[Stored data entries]

==*==

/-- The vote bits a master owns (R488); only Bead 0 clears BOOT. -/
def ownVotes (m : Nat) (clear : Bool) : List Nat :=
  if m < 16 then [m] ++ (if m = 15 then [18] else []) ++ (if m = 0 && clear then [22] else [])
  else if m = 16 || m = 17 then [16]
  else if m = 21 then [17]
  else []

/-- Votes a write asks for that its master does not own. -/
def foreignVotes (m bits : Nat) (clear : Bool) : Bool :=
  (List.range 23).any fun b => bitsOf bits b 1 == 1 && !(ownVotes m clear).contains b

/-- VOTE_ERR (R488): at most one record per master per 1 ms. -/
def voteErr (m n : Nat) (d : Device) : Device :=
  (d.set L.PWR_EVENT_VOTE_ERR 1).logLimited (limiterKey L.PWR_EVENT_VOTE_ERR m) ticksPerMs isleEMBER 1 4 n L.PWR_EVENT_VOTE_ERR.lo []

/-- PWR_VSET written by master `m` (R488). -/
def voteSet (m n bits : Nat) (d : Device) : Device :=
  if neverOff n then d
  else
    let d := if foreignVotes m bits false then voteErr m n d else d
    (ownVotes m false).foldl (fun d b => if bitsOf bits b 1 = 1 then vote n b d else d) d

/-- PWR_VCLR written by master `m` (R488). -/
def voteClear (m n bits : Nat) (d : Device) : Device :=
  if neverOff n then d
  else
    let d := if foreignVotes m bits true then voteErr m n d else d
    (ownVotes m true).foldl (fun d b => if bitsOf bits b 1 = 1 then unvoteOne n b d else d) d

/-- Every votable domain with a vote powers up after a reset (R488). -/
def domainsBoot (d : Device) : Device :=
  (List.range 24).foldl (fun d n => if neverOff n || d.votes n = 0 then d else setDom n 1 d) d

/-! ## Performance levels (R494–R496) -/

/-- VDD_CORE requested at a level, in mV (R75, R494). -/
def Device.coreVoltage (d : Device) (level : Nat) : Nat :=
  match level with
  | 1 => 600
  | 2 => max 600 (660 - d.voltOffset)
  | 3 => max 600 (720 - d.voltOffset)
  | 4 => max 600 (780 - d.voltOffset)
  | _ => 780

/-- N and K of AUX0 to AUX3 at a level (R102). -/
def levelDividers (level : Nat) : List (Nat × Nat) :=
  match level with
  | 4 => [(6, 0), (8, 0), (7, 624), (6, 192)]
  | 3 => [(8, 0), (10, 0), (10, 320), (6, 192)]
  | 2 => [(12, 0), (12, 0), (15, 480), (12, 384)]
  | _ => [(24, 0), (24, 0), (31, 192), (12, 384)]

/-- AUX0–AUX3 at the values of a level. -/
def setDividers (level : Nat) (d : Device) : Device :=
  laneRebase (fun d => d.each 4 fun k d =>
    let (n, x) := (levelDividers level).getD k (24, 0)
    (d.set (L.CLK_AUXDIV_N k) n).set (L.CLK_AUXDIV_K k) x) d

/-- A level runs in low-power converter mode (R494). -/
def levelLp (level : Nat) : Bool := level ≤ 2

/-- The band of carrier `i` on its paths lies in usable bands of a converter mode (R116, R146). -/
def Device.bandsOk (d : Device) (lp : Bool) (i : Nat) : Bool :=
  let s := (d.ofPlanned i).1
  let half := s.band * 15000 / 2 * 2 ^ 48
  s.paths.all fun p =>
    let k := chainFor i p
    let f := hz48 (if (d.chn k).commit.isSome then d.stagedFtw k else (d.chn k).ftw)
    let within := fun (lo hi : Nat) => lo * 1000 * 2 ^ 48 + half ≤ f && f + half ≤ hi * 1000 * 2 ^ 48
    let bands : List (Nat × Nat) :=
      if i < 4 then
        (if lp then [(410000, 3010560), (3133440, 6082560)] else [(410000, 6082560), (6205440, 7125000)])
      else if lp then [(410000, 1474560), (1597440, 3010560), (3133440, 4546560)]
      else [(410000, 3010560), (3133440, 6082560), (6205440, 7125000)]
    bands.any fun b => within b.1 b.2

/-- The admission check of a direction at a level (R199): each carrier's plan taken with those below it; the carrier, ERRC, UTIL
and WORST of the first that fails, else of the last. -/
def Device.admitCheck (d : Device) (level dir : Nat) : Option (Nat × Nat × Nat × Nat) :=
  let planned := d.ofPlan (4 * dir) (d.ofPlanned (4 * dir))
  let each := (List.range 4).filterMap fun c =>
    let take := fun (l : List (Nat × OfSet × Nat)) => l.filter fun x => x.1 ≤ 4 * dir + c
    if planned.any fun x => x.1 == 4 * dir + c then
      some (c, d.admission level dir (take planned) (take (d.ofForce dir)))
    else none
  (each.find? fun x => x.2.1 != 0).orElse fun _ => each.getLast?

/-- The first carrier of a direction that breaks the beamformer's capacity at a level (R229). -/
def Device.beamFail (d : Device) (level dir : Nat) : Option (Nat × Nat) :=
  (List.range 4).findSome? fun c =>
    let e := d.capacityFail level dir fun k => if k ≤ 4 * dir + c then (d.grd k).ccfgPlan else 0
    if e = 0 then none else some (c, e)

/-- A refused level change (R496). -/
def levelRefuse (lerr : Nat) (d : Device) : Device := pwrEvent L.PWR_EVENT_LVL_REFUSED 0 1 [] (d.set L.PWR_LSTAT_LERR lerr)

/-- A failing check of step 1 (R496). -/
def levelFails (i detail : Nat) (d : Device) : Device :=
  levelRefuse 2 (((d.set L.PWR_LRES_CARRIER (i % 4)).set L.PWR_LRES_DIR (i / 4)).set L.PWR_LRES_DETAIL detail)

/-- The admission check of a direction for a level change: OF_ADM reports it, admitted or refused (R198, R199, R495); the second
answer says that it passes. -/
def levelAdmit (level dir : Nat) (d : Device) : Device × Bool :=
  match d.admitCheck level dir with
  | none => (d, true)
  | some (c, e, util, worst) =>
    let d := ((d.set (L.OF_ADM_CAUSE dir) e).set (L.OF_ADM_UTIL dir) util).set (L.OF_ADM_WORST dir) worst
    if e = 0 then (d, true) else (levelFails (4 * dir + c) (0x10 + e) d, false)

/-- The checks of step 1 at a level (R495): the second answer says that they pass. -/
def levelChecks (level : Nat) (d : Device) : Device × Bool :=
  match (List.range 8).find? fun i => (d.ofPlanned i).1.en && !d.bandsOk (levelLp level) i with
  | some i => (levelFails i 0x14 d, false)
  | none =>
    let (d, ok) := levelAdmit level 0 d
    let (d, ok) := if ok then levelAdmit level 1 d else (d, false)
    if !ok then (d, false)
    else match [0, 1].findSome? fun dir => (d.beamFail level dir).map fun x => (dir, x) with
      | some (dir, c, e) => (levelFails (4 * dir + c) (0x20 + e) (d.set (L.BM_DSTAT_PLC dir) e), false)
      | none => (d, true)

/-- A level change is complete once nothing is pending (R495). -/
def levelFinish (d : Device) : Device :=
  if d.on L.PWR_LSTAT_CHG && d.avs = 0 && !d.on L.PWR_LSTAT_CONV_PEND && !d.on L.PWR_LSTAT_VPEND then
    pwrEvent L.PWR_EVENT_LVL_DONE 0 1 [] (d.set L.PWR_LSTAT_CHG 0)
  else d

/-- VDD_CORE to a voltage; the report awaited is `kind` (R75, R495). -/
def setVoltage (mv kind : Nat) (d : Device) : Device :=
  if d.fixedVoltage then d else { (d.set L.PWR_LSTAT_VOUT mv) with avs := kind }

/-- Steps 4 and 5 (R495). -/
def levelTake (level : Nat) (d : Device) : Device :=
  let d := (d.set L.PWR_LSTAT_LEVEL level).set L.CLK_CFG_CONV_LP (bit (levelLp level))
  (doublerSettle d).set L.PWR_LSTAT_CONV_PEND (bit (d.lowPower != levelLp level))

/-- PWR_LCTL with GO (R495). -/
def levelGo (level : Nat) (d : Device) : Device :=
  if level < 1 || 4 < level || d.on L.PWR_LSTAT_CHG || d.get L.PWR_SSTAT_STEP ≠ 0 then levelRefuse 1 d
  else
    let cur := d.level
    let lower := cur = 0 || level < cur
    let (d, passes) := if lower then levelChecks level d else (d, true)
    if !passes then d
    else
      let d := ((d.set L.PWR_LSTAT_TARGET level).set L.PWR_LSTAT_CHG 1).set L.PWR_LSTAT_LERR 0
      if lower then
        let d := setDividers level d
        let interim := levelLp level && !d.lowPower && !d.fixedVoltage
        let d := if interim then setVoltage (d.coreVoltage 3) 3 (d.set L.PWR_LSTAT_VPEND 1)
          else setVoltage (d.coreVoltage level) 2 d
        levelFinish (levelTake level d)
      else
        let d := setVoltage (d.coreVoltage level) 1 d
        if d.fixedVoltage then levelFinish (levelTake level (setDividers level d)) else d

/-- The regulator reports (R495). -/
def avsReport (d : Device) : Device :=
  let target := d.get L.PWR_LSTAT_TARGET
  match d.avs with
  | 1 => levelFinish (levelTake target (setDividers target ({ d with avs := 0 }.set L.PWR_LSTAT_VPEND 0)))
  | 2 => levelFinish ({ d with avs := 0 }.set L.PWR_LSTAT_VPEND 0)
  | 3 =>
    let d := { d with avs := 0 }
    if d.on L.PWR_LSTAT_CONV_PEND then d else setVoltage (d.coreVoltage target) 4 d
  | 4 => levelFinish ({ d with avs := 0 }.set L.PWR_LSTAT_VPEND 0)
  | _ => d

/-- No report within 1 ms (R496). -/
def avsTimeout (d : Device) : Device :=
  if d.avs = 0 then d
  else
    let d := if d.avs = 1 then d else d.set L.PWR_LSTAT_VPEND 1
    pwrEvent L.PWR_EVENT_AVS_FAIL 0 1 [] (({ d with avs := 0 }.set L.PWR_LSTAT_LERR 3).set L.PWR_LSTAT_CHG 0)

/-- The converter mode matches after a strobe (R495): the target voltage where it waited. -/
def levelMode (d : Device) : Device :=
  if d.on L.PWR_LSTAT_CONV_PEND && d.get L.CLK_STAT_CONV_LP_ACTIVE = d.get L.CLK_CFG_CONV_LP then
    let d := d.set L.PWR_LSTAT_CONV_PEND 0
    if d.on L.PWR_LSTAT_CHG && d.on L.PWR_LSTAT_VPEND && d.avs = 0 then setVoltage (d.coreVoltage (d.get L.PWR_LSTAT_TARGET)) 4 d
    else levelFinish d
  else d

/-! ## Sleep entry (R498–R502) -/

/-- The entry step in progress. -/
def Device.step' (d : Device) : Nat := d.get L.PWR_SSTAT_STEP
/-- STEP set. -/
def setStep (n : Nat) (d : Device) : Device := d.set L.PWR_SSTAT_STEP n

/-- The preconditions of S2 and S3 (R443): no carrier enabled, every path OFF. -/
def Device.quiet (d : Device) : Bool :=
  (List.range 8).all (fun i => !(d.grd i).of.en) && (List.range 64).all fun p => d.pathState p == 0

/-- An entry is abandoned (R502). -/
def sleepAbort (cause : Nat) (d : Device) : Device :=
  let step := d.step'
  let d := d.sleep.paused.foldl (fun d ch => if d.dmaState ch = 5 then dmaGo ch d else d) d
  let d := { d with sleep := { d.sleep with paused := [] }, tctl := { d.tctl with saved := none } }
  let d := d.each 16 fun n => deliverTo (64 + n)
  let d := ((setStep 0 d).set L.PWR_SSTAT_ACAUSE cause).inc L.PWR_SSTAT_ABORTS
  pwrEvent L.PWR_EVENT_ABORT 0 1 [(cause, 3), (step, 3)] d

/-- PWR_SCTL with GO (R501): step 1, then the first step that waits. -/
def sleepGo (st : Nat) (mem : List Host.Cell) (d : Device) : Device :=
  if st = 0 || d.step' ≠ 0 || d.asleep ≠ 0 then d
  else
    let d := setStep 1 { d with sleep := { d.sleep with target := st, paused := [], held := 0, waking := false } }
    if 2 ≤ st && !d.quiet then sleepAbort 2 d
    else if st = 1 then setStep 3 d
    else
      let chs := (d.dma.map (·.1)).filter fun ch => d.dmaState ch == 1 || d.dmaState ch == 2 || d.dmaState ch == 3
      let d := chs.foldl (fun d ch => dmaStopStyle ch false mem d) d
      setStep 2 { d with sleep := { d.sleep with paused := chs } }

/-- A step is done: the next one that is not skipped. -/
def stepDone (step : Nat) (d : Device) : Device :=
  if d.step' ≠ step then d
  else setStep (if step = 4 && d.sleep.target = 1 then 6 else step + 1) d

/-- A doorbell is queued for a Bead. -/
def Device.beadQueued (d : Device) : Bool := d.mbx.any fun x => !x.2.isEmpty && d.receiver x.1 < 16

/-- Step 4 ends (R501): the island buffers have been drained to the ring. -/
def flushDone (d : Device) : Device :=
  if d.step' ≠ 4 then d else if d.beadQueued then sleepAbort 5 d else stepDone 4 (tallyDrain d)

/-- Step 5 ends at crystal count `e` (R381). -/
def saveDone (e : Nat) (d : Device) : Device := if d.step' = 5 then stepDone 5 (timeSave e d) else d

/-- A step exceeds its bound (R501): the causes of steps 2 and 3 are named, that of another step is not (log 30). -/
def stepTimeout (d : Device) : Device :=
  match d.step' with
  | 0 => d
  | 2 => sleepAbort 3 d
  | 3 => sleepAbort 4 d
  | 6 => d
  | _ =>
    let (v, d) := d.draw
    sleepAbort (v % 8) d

==*==

» Exercise brief:
Retype, exactly and in full, the lines above from the one containing "else levelFinish d" through the one containing "d.tctl with saved".

» Result for this exercise:
    else levelFinish d
  else d

/-! ## Sleep entry (R498–R502) -/

/-- The entry step in progress. -/
def Device.step' (d : Device) : Nat := d.get L.PWR_SSTAT_STEP
/-- STEP set. -/
def setStep (n : Nat) (d : Device) : Device := d.set L.PWR_SSTAT_STEP n

/-- The preconditions of S2 and S3 (R443): no carrier enabled, every path OFF. -/
def Device.quiet (d : Device) : Bool :=
  (List.range 8).all (fun i => !(d.grd i).of.en) && (List.range 64).all fun p => d.pathState p == 0

/-- An entry is abandoned (R502). -/
def sleepAbort (cause : Nat) (d : Device) : Device :=
  let step := d.step'
  let d := d.sleep.paused.foldl (fun d ch => if d.dmaState ch = 5 then dmaGo ch d else d) d
  let d := { d with sleep := { d.sleep with paused := [] }, tctl := { d.tctl with saved := none } }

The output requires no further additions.